**Problem statement:** Using the string "flipped" as the key, pull each matching line out of the records below.

Collected data:
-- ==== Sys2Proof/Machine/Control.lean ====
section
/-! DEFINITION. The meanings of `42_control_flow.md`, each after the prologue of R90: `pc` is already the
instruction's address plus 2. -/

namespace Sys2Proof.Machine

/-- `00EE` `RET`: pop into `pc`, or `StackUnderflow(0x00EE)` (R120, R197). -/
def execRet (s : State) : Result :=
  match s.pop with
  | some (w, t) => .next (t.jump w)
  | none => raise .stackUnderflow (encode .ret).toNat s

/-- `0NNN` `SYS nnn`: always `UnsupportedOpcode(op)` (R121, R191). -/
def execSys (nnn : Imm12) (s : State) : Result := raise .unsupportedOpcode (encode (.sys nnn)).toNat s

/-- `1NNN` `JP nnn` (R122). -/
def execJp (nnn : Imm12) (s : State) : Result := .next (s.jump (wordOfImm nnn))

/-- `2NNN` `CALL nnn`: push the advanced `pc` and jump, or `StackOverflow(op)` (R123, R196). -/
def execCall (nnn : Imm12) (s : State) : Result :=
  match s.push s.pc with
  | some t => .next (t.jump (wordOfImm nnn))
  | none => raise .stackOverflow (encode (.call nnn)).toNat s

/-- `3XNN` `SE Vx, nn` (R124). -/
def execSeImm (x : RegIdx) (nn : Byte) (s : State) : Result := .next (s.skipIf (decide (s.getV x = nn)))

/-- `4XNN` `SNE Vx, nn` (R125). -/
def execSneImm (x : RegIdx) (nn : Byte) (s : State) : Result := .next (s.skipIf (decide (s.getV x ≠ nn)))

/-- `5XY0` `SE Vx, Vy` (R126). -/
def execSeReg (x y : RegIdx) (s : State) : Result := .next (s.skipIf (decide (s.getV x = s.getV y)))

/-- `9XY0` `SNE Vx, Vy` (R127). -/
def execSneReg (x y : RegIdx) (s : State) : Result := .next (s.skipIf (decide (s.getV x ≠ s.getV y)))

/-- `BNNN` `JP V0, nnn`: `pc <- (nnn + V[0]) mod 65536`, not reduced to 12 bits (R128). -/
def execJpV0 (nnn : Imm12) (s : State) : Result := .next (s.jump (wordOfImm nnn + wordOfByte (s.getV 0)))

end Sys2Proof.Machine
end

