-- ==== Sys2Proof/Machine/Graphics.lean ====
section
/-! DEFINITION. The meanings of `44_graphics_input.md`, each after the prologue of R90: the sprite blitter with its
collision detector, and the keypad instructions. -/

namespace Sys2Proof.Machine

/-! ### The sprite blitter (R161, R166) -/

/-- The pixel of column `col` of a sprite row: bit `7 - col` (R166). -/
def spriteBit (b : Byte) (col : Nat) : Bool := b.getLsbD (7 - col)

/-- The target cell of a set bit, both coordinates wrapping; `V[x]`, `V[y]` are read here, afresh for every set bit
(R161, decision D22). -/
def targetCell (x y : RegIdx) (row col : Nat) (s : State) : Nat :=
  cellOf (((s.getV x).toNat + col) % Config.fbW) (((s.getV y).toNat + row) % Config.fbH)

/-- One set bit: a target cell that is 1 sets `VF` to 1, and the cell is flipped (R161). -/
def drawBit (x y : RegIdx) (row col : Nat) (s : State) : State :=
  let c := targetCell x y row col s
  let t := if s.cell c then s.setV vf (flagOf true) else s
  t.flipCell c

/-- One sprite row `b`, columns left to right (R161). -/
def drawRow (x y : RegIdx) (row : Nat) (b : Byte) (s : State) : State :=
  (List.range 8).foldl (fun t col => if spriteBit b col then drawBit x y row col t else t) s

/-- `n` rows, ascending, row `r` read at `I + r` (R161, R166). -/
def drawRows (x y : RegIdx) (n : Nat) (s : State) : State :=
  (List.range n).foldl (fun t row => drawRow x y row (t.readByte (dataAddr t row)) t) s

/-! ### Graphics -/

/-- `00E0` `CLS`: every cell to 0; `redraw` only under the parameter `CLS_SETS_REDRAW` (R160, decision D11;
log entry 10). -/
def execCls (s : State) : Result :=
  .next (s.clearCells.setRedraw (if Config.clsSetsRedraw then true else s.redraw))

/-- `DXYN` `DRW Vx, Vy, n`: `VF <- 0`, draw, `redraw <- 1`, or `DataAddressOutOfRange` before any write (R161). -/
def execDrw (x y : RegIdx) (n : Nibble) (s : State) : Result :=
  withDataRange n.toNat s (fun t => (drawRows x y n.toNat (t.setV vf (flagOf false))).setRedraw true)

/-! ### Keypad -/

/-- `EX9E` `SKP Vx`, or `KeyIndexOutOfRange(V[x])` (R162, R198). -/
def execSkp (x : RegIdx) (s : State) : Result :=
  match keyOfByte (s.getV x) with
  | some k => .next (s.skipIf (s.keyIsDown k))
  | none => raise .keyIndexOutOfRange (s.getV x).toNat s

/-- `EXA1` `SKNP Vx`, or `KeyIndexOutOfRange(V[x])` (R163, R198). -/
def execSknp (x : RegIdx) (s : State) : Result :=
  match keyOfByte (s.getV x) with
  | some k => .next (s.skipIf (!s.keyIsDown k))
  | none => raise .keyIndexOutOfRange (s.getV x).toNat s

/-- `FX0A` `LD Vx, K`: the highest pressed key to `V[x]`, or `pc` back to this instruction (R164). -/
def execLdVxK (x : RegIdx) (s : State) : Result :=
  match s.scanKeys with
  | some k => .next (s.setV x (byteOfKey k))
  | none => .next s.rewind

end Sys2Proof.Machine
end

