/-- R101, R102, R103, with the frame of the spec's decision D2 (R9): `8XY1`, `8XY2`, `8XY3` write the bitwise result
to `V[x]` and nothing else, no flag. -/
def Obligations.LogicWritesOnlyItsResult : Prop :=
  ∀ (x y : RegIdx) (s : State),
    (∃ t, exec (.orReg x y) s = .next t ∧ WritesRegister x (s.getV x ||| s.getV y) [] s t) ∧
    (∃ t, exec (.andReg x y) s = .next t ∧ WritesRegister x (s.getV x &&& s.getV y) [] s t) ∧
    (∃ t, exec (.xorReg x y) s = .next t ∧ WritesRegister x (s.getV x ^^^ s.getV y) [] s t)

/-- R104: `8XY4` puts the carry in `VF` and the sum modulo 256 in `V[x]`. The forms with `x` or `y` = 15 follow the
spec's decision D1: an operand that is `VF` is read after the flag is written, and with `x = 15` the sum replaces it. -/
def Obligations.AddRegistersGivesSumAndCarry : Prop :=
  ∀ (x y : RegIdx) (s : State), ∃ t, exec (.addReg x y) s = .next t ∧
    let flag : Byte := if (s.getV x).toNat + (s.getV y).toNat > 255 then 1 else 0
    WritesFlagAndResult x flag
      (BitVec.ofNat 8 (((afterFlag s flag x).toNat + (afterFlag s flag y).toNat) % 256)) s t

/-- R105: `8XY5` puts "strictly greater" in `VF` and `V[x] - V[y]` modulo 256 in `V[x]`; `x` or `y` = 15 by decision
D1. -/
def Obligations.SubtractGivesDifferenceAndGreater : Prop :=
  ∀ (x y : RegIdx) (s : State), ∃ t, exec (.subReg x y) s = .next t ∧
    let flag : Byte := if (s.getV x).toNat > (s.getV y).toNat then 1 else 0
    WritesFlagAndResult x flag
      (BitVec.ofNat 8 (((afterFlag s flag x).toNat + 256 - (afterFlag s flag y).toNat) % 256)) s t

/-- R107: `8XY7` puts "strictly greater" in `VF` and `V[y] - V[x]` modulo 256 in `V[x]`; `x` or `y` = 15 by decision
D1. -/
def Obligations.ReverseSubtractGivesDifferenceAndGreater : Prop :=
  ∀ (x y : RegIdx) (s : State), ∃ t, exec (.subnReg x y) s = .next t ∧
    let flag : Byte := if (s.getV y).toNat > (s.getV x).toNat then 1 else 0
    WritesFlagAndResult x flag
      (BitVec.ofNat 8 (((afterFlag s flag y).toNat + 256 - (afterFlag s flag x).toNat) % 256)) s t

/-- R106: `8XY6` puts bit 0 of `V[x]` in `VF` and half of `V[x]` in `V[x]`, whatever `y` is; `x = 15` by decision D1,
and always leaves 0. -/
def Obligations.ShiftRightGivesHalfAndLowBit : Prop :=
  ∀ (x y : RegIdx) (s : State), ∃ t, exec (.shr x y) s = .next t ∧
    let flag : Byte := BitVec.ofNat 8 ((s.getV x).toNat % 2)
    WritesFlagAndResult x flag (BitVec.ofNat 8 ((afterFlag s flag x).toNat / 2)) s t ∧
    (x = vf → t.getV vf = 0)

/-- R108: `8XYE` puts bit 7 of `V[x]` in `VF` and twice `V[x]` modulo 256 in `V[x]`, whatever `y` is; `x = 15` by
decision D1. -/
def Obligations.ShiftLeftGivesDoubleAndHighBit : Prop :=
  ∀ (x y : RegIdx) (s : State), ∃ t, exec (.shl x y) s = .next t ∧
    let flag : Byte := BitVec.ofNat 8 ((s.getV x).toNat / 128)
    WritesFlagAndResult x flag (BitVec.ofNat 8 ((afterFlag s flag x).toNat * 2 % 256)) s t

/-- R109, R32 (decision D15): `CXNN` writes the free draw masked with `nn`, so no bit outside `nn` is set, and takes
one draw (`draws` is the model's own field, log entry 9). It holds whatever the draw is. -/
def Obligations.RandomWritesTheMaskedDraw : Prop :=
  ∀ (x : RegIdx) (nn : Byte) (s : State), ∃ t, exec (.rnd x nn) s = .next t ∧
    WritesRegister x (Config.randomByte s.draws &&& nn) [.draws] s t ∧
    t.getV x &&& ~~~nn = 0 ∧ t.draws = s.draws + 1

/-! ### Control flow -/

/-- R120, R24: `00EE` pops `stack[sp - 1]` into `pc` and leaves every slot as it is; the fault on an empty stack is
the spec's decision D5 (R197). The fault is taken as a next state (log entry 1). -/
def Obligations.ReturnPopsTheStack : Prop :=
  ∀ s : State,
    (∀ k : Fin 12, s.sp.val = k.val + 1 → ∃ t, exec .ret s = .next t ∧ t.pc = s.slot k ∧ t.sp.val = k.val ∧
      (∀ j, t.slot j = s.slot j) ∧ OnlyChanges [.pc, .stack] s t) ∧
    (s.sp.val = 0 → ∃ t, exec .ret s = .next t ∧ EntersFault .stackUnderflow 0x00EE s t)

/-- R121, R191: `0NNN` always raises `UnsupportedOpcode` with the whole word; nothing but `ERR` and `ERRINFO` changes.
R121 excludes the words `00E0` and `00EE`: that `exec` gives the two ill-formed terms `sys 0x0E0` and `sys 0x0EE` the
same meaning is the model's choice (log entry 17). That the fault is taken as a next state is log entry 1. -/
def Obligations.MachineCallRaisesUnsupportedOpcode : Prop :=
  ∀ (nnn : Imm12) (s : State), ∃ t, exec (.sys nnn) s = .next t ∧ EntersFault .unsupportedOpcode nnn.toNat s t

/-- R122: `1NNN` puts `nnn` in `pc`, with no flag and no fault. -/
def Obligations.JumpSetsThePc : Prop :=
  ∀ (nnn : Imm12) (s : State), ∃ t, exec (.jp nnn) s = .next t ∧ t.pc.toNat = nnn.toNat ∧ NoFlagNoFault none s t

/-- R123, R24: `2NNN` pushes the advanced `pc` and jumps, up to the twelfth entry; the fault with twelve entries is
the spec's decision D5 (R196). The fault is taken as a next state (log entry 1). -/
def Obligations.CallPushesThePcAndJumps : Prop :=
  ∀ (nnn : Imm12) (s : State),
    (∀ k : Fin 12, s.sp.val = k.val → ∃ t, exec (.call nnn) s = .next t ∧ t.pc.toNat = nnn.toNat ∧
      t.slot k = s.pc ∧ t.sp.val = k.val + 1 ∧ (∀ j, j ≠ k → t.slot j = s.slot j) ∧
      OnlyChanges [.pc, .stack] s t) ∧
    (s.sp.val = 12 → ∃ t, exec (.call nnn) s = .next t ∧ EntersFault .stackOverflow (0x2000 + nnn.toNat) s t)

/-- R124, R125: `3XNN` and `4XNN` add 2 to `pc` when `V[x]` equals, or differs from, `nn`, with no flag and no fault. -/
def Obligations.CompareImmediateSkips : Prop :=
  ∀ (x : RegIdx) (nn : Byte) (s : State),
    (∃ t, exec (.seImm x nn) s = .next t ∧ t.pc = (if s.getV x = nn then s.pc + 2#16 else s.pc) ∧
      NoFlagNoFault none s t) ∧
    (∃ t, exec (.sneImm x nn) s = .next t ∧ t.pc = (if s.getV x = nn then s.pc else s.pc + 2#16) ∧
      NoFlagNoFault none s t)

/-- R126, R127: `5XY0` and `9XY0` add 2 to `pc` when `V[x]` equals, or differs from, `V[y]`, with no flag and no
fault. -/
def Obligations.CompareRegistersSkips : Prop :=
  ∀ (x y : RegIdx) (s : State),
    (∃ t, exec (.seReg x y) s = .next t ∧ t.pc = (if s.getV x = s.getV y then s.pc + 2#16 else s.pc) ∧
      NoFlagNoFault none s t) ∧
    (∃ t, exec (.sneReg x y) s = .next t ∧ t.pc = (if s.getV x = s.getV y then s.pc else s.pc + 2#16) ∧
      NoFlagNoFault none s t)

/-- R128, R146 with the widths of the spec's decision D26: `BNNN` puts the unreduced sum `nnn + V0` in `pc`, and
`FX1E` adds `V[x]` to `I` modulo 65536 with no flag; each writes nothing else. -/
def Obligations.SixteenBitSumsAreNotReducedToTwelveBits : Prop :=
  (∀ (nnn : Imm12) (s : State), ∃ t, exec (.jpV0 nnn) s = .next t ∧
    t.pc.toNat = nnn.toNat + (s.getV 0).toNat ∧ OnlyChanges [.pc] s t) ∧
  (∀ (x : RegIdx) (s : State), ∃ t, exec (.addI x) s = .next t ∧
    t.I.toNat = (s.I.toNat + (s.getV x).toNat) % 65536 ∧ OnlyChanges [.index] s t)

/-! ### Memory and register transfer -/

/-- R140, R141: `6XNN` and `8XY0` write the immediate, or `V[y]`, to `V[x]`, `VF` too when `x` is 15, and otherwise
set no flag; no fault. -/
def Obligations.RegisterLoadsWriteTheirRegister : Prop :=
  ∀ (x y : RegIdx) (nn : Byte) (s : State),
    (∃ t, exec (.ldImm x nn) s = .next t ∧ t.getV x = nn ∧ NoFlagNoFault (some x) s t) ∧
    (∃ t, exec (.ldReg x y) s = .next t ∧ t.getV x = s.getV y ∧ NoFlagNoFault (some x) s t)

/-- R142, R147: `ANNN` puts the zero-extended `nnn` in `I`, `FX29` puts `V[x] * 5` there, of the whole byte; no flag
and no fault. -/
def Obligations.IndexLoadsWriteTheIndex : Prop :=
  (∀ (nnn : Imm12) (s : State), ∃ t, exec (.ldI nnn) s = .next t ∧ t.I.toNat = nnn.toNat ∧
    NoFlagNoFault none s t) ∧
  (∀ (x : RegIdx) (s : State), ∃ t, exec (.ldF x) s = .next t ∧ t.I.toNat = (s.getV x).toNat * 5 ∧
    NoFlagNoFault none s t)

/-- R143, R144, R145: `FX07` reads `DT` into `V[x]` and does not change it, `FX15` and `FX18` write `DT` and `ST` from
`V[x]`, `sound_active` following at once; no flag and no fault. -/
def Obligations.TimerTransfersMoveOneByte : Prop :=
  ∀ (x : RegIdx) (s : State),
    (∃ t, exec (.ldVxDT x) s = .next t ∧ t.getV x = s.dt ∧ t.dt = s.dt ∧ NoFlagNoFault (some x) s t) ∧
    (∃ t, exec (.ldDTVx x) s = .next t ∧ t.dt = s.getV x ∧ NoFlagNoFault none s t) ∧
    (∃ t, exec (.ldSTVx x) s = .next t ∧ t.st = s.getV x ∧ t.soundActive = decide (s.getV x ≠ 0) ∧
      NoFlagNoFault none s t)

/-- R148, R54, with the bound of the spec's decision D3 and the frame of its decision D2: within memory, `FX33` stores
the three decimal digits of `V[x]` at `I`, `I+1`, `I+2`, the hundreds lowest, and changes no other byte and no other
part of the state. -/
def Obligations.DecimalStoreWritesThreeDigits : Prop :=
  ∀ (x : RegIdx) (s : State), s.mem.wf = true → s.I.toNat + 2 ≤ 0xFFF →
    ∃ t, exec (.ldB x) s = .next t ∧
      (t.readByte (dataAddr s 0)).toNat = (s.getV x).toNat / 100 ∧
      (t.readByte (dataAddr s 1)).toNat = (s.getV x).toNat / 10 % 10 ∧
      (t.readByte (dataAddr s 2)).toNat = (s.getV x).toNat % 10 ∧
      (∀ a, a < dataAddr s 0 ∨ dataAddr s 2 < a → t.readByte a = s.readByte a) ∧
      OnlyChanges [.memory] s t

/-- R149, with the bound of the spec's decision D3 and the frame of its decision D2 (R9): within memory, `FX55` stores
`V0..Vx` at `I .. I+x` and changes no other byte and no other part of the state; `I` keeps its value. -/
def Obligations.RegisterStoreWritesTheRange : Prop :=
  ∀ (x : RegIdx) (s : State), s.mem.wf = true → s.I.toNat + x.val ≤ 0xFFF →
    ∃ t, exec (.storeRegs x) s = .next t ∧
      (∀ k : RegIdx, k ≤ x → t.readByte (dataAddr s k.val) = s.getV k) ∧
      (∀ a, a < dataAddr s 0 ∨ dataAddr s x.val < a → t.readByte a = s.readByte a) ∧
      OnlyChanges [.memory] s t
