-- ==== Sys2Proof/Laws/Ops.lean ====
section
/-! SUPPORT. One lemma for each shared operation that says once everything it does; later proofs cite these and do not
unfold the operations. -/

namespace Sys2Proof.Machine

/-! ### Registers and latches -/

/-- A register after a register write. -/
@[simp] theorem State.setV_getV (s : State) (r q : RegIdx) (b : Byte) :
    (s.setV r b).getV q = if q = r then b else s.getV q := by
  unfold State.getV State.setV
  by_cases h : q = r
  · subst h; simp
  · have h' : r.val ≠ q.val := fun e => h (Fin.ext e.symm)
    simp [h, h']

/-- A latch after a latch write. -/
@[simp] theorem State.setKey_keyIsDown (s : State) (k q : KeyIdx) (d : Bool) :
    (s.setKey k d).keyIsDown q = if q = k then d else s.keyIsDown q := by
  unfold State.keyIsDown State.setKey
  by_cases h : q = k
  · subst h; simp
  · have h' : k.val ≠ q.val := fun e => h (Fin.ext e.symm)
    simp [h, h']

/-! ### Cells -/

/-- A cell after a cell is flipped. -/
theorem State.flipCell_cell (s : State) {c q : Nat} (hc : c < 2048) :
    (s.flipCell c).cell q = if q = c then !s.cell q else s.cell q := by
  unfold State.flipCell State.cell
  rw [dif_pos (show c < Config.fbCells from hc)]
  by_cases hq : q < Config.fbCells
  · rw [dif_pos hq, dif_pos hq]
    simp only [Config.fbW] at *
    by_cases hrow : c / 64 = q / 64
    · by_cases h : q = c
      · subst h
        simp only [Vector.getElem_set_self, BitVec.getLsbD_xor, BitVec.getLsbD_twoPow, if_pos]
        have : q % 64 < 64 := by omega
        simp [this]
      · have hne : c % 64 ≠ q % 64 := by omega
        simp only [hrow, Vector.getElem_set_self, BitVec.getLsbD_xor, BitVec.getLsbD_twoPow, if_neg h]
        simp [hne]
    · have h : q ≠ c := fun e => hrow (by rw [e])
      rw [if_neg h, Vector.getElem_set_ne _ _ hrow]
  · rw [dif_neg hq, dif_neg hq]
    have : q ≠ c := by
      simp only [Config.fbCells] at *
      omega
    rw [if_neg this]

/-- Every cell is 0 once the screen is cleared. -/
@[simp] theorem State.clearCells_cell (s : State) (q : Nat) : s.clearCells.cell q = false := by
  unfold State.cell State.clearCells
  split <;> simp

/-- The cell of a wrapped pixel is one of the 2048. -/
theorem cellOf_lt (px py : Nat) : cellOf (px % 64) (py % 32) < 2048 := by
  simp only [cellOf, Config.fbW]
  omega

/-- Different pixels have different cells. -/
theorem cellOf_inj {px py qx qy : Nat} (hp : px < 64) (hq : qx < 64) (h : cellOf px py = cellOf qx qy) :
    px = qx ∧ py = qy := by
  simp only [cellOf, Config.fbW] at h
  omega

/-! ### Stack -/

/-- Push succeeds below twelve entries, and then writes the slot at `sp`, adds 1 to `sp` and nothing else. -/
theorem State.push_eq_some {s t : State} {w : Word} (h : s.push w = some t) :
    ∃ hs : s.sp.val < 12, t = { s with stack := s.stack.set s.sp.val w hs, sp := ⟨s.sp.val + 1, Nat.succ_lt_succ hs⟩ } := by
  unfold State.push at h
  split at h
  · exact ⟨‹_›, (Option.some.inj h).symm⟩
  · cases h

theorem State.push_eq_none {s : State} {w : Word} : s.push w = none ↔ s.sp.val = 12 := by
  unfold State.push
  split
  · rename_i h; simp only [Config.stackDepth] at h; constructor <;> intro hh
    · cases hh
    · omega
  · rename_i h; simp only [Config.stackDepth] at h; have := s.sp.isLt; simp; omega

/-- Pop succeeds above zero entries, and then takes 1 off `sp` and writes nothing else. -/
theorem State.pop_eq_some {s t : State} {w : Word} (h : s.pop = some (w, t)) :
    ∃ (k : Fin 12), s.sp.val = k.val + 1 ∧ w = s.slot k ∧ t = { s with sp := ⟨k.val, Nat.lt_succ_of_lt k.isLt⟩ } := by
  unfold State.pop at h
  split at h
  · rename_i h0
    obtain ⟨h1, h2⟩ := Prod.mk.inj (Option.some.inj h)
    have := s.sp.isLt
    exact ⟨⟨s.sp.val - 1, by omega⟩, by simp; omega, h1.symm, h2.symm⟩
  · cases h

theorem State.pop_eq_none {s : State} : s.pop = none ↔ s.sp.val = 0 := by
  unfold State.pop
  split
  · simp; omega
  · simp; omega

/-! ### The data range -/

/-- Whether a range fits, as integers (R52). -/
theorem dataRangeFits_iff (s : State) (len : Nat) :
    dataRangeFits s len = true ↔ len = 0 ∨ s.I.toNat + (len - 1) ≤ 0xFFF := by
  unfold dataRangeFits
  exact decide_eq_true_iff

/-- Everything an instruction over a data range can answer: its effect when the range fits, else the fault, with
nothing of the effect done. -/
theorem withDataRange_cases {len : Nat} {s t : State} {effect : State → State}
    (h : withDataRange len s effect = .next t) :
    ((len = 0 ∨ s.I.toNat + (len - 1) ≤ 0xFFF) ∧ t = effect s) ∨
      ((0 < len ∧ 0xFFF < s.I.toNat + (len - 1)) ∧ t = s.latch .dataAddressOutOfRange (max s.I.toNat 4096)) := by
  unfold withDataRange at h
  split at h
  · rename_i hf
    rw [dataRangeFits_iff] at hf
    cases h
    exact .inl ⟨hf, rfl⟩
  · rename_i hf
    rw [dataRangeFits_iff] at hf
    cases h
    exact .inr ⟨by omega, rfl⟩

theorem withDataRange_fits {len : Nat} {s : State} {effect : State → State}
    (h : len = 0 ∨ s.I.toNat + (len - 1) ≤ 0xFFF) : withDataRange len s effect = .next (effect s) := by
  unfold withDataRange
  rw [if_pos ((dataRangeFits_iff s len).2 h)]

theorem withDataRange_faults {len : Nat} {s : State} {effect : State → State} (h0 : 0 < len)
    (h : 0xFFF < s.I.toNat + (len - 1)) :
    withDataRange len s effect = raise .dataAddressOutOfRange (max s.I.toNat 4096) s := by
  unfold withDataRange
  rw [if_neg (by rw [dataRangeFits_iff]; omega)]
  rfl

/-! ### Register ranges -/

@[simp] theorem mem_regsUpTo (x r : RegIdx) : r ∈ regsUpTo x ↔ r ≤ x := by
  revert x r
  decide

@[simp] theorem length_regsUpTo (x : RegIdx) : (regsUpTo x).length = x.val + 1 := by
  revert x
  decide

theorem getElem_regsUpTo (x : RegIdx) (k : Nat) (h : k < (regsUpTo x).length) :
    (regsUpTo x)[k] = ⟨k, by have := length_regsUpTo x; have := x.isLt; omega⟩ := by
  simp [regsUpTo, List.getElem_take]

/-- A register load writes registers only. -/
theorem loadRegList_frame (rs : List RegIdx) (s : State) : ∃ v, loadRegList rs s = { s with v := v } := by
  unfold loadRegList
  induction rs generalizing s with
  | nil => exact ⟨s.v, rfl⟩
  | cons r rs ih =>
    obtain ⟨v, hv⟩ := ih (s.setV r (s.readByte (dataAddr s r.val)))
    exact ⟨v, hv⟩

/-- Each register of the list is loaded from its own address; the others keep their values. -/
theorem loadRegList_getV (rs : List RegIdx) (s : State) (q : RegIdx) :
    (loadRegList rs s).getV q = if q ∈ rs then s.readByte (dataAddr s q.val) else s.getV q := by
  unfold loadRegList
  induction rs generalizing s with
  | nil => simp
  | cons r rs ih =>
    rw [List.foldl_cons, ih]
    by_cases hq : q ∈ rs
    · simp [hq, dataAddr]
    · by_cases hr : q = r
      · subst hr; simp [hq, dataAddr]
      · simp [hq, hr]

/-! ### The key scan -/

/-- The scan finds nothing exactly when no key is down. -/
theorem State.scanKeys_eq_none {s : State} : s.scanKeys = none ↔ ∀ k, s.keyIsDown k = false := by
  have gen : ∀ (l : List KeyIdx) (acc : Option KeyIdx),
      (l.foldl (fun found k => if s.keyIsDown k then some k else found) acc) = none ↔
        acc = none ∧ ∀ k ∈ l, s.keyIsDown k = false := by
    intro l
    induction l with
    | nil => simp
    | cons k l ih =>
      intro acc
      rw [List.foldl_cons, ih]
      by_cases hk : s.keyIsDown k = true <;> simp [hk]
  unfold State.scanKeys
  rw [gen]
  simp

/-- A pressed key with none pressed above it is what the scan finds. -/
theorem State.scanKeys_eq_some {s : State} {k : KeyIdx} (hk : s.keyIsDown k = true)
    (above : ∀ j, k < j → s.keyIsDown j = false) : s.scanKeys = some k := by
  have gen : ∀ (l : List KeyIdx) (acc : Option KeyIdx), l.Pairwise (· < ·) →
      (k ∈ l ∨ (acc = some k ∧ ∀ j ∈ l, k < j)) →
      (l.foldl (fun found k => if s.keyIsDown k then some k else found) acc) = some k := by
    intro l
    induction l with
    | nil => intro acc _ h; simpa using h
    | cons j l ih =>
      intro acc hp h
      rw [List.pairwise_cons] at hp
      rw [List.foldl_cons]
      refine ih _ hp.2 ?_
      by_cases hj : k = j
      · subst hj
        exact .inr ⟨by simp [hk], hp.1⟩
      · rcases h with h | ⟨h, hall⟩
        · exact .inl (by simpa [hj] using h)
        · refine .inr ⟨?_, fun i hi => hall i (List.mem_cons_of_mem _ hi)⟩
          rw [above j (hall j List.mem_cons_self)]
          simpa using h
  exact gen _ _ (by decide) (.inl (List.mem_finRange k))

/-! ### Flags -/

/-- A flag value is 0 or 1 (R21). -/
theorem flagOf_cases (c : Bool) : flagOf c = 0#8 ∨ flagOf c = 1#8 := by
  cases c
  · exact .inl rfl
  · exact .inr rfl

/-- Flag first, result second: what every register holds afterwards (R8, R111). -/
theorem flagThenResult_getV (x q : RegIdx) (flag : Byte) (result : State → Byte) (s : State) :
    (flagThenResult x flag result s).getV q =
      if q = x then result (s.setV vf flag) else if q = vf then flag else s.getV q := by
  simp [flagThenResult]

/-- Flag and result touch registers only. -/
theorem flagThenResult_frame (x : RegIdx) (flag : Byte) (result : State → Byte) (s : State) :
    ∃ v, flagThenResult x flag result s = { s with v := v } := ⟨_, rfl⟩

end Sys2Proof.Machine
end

**Your response:**
/-- One set bit: a target cell that is 1 sets `VF` to 1, and the cell is flipped (R161). -/
/-- A cell after a cell is flipped. -/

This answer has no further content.